[Source records]
-- ==== Sys2Proof/Machine/CircuitRequests.lean ====
section
/-!
DEFINITION. The requests the receive side executes: READ_CIRCUIT, WRITE_CIRCUIT, START_CIRCUIT and STOP_CIRCUIT
(R44–R49, R167–R169), and READ_COUNTERS (R170).
-/

namespace Sys2Proof.Machine

/-! ### READ_CIRCUIT -/

/-- The seven writable fields of a record as WRITE_CIRCUIT carries them (R168, R203). -/
def settingsOctets (r : CircuitRecord) : List Byte :=
  [flagOctet r.dropEnable, flagOctet r.addEnable] ++ octets2 r.quota ++ [flagOctet r.eligible] ++
    octets2 r.stallLimit ++ [octet r.addDepth, flagOctet r.seqCheck]

/-- The expected sequence, FFh when absent (R203). -/
def expectedOctet (e : Option (BitVec 4)) : Byte :=
  match e with
  | none => 0xFF
  | some n => n.zeroExtend 8

/-- The results of READ_CIRCUIT (R167, R203). -/
def circuitResults (c : Circuit) (s : State) : List Byte :=
  let r := s.circuits.get c
  [circuitOctet c, flagOctet r.active] ++ settingsOctets r ++ octets2 r.held ++
    [expectedOctet r.expected, r.emitSeq.zeroExtend 8] ++ counterOctets r.counters.list ++
    [(s.contexts.get c).state.code, octet (s.addQueues.get c).length, (s.emitters.get c).state.code]

/-- READ_CIRCUIT executed (R167). -/
def readCircuitRun (params : List Byte) (s : State) : Executed :=
  match circuitOf (at0 params 0) with
  | none => refusedWith .range s
  | some c => accepted (circuitResults c s) s

/-! ### WRITE_CIRCUIT -/

/-- Whether a quota is in range (R42). -/
def goodQuota (n : Nat) : Bool := 8 ≤ n && n ≤ Config.segments
/-- Whether a stall limit is in range (R42). -/
def goodStallLimit (n : Nat) : Bool := n ≤ Config.timerLimit
/-- Whether an add depth is in range (R42). -/
def goodAddDepth (n : Nat) : Bool := 1 ≤ n && n ≤ 16

/-- The seven values a WRITE_CIRCUIT supplies, put in a record; `none` if one is out of range (R42, R168). -/
def settingsOf (params : List Byte) (r : CircuitRecord) : Option CircuitRecord :=
  match flagOf (at0 params 1), flagOf (at0 params 2), flagOf (at0 params 5), flagOf (at0 params 9) with
  | some drop, some add, some eligible, some seqCheck =>
    if goodQuota (number2At params 3) && goodStallLimit (number2At params 6) && goodAddDepth (at0 params 8).toNat then
      some { r with dropEnable := drop, addEnable := add, quota := number2At params 3, eligible := eligible
                    stallLimit := number2At params 6, addDepth := (at0 params 8).toNat, seqCheck := seqCheck }
    else none
  | _, _, _, _ => none

/-- The two values a WRITE_CIRCUIT of circuit 0 writes, put in its record (R44). -/
def managementSettingsOf (params : List Byte) (r : CircuitRecord) : Option CircuitRecord :=
  if goodQuota (number2At params 3) && goodStallLimit (number2At params 6) then
    some { r with quota := number2At params 3, stallLimit := number2At params 6 }
  else none

/-- A record written, and the waiting requesters informed if circuit 0's quota has changed (R44, R77). -/
def writeRecord (c : Circuit) (r : CircuitRecord) (s : State) : State :=
  let t := changeRecord c (fun _ => r) s
  if c = 0 ∧ r.quota ≠ (s.circuits.get c).quota then informRequesters t else t

/-- WRITE_CIRCUIT of a circuit 1–95 or of circuit 0, with the tests of R44 in their order. -/
def writeCircuitRun (params : List Byte) (s : State) : Executed :=
  match circuitOf (at0 params 0) with
  | none => refusedWith .range s
  | some c =>
    let old := s.circuits.get c
    if c ≠ 0 ∧ old.active = true then refusedWith .state s
    else
      match if c = 0 then managementSettingsOf params old else settingsOf params old with
      | none => refusedWith .range s
      | some new =>
        if new.quota < old.held then refusedWith .range s
        else if c ≠ 0 ∧ new.addDepth < (s.addQueues.get c).length then refusedWith .range s
        else
          accepted (circuitOctet c :: settingsOctets new) (writeRecord c new s)

/-! ### START_CIRCUIT and STOP_CIRCUIT -/

/-- START_CIRCUIT executed (R47). -/
def startCircuitRun (params : List Byte) (s : State) : Executed :=
  match circuitOf (at0 params 0) with
  | none => refusedWith .range s
  | some c => if (s.circuits.get c).active then refusedWith .state s else accepted [] (startCircuit c s)

/-- STOP_CIRCUIT executed (R48, R169). -/
def stopCircuitRun (params : List Byte) (s : State) : Executed :=
  match trafficCircuitOf (at0 params 0), flagOf (at0 params 1) with
  | some c, some withFlush =>
    if (s.circuits.get c).active then
      accepted (octets2 (stopFlushedCount c withFlush s)) (stopCircuit c withFlush s)
    else refusedWith .state s
  | _, _ => refusedWith .range s

/-! ### READ_COUNTERS -/

/-- The selector of the global set (R170). -/
def globalSelector : Byte := 0xFF

/-- The twenty-three global counters in the order of R170. -/
def globalCounters (s : State) : List Counter :=
  [s.align.badMarks, s.align.losses, s.delivery.retries, s.delivery.discarded] ++ s.trib.counters.list ++
    s.engine.counters.list ++ [s.events.misses, s.events.abandoned]

/-- Every global counter at 0 (R170). -/
def clearGlobalCounters (s : State) : State :=
  { s with
    align := { s.align with badMarks := 0, losses := 0 }
    delivery := { s.delivery with retries := 0, discarded := 0 }
    trib := { s.trib with counters := .zero }
    engine := { s.engine with counters := .zero }
    events := { s.events with misses := 0, abandoned := 0 } }

/-- READ_COUNTERS executed (R170); the parts of a global reading are taken at one moment (log entry 21). -/
def readCountersRun (params : List Byte) (s : State) : Executed :=
  match flagOf (at0 params 1) with
  | none => refusedWith .range s
  | some clear =>
    let head := [at0 params 0, flagOctet clear]
    if at0 params 0 = globalSelector then
      accepted (head ++ counterOctets (globalCounters s)) (if clear then clearGlobalCounters s else s)
    else
      match circuitOf (at0 params 0) with
      | none => refusedWith .range s
      | some c =>
        accepted (head ++ counterOctets (s.circuits.get c).counters.list)
          (if clear then count c (fun _ => .zero) s else s)

/-! ### The rows -/

/-- READ_CIRCUIT (R167). -/
def execReadCircuit (s : State) : Host.Outcome State Fault Refusal := perform (execute .readCircuit readCircuitRun) s
/-- WRITE_CIRCUIT (R44). -/
def execWriteCircuit (s : State) : Host.Outcome State Fault Refusal := perform (execute .writeCircuit writeCircuitRun) s
/-- START_CIRCUIT (R47). -/
def execStartCircuit (s : State) : Host.Outcome State Fault Refusal := perform (execute .startCircuit startCircuitRun) s
/-- STOP_CIRCUIT (R48). -/
def execStopCircuit (s : State) : Host.Outcome State Fault Refusal := perform (execute .stopCircuit stopCircuitRun) s
/-- READ_COUNTERS (R170). -/
def execReadCounters (s : State) : Host.Outcome State Fault Refusal := perform (execute .readCounters readCountersRun) s

end Sys2Proof.Machine
end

§ **TASK DETAILS**: Nothing in the records may change. Print all of them.

§ **SOLUTION TO THE PROBLEM**:
-- ==== Sys2Proof/Machine/CircuitRequests.lean ====
section
/-!
DEFINITION. The requests the receive side executes: READ_CIRCUIT, WRITE_CIRCUIT, START_CIRCUIT and STOP_CIRCUIT
(R44–R49, R167–R169), and READ_COUNTERS (R170).
-/

namespace Sys2Proof.Machine

/-! ### READ_CIRCUIT -/

/-- The seven writable fields of a record as WRITE_CIRCUIT carries them (R168, R203). -/
def settingsOctets (r : CircuitRecord) : List Byte :=
  [flagOctet r.dropEnable, flagOctet r.addEnable] ++ octets2 r.quota ++ [flagOctet r.eligible] ++
    octets2 r.stallLimit ++ [octet r.addDepth, flagOctet r.seqCheck]

/-- The expected sequence, FFh when absent (R203). -/
def expectedOctet (e : Option (BitVec 4)) : Byte :=
  match e with
  | none => 0xFF
  | some n => n.zeroExtend 8

/-- The results of READ_CIRCUIT (R167, R203). -/
def circuitResults (c : Circuit) (s : State) : List Byte :=
  let r := s.circuits.get c
  [circuitOctet c, flagOctet r.active] ++ settingsOctets r ++ octets2 r.held ++
    [expectedOctet r.expected, r.emitSeq.zeroExtend 8] ++ counterOctets r.counters.list ++
    [(s.contexts.get c).state.code, octet (s.addQueues.get c).length, (s.emitters.get c).state.code]

/-- READ_CIRCUIT executed (R167). -/
def readCircuitRun (params : List Byte) (s : State) : Executed :=
  match circuitOf (at0 params 0) with
  | none => refusedWith .range s
  | some c => accepted (circuitResults c s) s

/-! ### WRITE_CIRCUIT -/

/-- Whether a quota is in range (R42). -/
def goodQuota (n : Nat) : Bool := 8 ≤ n && n ≤ Config.segments
/-- Whether a stall limit is in range (R42). -/
def goodStallLimit (n : Nat) : Bool := n ≤ Config.timerLimit
/-- Whether an add depth is in range (R42). -/
def goodAddDepth (n : Nat) : Bool := 1 ≤ n && n ≤ 16

/-- The seven values a WRITE_CIRCUIT supplies, put in a record; `none` if one is out of range (R42, R168). -/
def settingsOf (params : List Byte) (r : CircuitRecord) : Option CircuitRecord :=
  match flagOf (at0 params 1), flagOf (at0 params 2), flagOf (at0 params 5), flagOf (at0 params 9) with
  | some drop, some add, some eligible, some seqCheck =>
    if goodQuota (number2At params 3) && goodStallLimit (number2At params 6) && goodAddDepth (at0 params 8).toNat then
      some { r with dropEnable := drop, addEnable := add, quota := number2At params 3, eligible := eligible
                    stallLimit := number2At params 6, addDepth := (at0 params 8).toNat, seqCheck := seqCheck }
    else none
  | _, _, _, _ => none

/-- The two values a WRITE_CIRCUIT of circuit 0 writes, put in its record (R44). -/
def managementSettingsOf (params : List Byte) (r : CircuitRecord) : Option CircuitRecord :=
  if goodQuota (number2At params 3) && goodStallLimit (number2At params 6) then
    some { r with quota := number2At params 3, stallLimit := number2At params 6 }
  else none

/-- A record written, and the waiting requesters informed if circuit 0's quota has changed (R44, R77). -/
def writeRecord (c : Circuit) (r : CircuitRecord) (s : State) : State :=
  let t := changeRecord c (fun _ => r) s
  if c = 0 ∧ r.quota ≠ (s.circuits.get c).quota then informRequesters t else t

/-- WRITE_CIRCUIT of a circuit 1–95 or of circuit 0, with the tests of R44 in their order. -/
def writeCircuitRun (params : List Byte) (s : State) : Executed :=
  match circuitOf (at0 params 0) with
  | none => refusedWith .range s
  | some c =>
    let old := s.circuits.get c
    if c ≠ 0 ∧ old.active = true then refusedWith .state s
    else
      match if c = 0 then managementSettingsOf params old else settingsOf params old with
      | none => refusedWith .range s
      | some new =>
        if new.quota < old.held then refusedWith .range s
        else if c ≠ 0 ∧ new.addDepth < (s.addQueues.get c).length then refusedWith .range s
        else
          accepted (circuitOctet c :: settingsOctets new) (writeRecord c new s)

/-! ### START_CIRCUIT and STOP_CIRCUIT -/

/-- START_CIRCUIT executed (R47). -/
def startCircuitRun (params : List Byte) (s : State) : Executed :=
  match circuitOf (at0 params 0) with
  | none => refusedWith .range s
  | some c => if (s.circuits.get c).active then refusedWith .state s else accepted [] (startCircuit c s)

/-- STOP_CIRCUIT executed (R48, R169). -/
def stopCircuitRun (params : List Byte) (s : State) : Executed :=
  match trafficCircuitOf (at0 params 0), flagOf (at0 params 1) with
  | some c, some withFlush =>
    if (s.circuits.get c).active then
      accepted (octets2 (stopFlushedCount c withFlush s)) (stopCircuit c withFlush s)
    else refusedWith .state s
  | _, _ => refusedWith .range s

/-! ### READ_COUNTERS -/

/-- The selector of the global set (R170). -/
def globalSelector : Byte := 0xFF

/-- The twenty-three global counters in the order of R170. -/
def globalCounters (s : State) : List Counter :=
  [s.align.badMarks, s.align.losses, s.delivery.retries, s.delivery.discarded] ++ s.trib.counters.list ++
    s.engine.counters.list ++ [s.events.misses, s.events.abandoned]

/-- Every global counter at 0 (R170). -/
def clearGlobalCounters (s : State) : State :=
  { s with
    align := { s.align with badMarks := 0, losses := 0 }
    delivery := { s.delivery with retries := 0, discarded := 0 }
    trib := { s.trib with counters := .zero }
    engine := { s.engine with counters := .zero }
    events := { s.events with misses := 0, abandoned := 0 } }

/-- READ_COUNTERS executed (R170); the parts of a global reading are taken at one moment (log entry 21). -/
def readCountersRun (params : List Byte) (s : State) : Executed :=
  match flagOf (at0 params 1) with
  | none => refusedWith .range s
  | some clear =>
    let head := [at0 params 0, flagOctet clear]
    if at0 params 0 = globalSelector then
      accepted (head ++ counterOctets (globalCounters s)) (if clear then clearGlobalCounters s else s)
    else
      match circuitOf (at0 params 0) with
      | none => refusedWith .range s
      | some c =>
        accepted (head ++ counterOctets (s.circuits.get c).counters.list)
          (if clear then count c (fun _ => .zero) s else s)

/-! ### The rows -/

/-- READ_CIRCUIT (R167). -/
def execReadCircuit (s : State) : Host.Outcome State Fault Refusal := perform (execute .readCircuit readCircuitRun) s
/-- WRITE_CIRCUIT (R44). -/
def execWriteCircuit (s : State) : Host.Outcome State Fault Refusal := perform (execute .writeCircuit writeCircuitRun) s
/-- START_CIRCUIT (R47). -/
def execStartCircuit (s : State) : Host.Outcome State Fault Refusal := perform (execute .startCircuit startCircuitRun) s
/-- STOP_CIRCUIT (R48). -/
def execStopCircuit (s : State) : Host.Outcome State Fault Refusal := perform (execute .stopCircuit stopCircuitRun) s
/-- READ_COUNTERS (R170). -/
def execReadCounters (s : State) : Host.Outcome State Fault Refusal := perform (execute .readCounters readCountersRun) s

end Sys2Proof.Machine
end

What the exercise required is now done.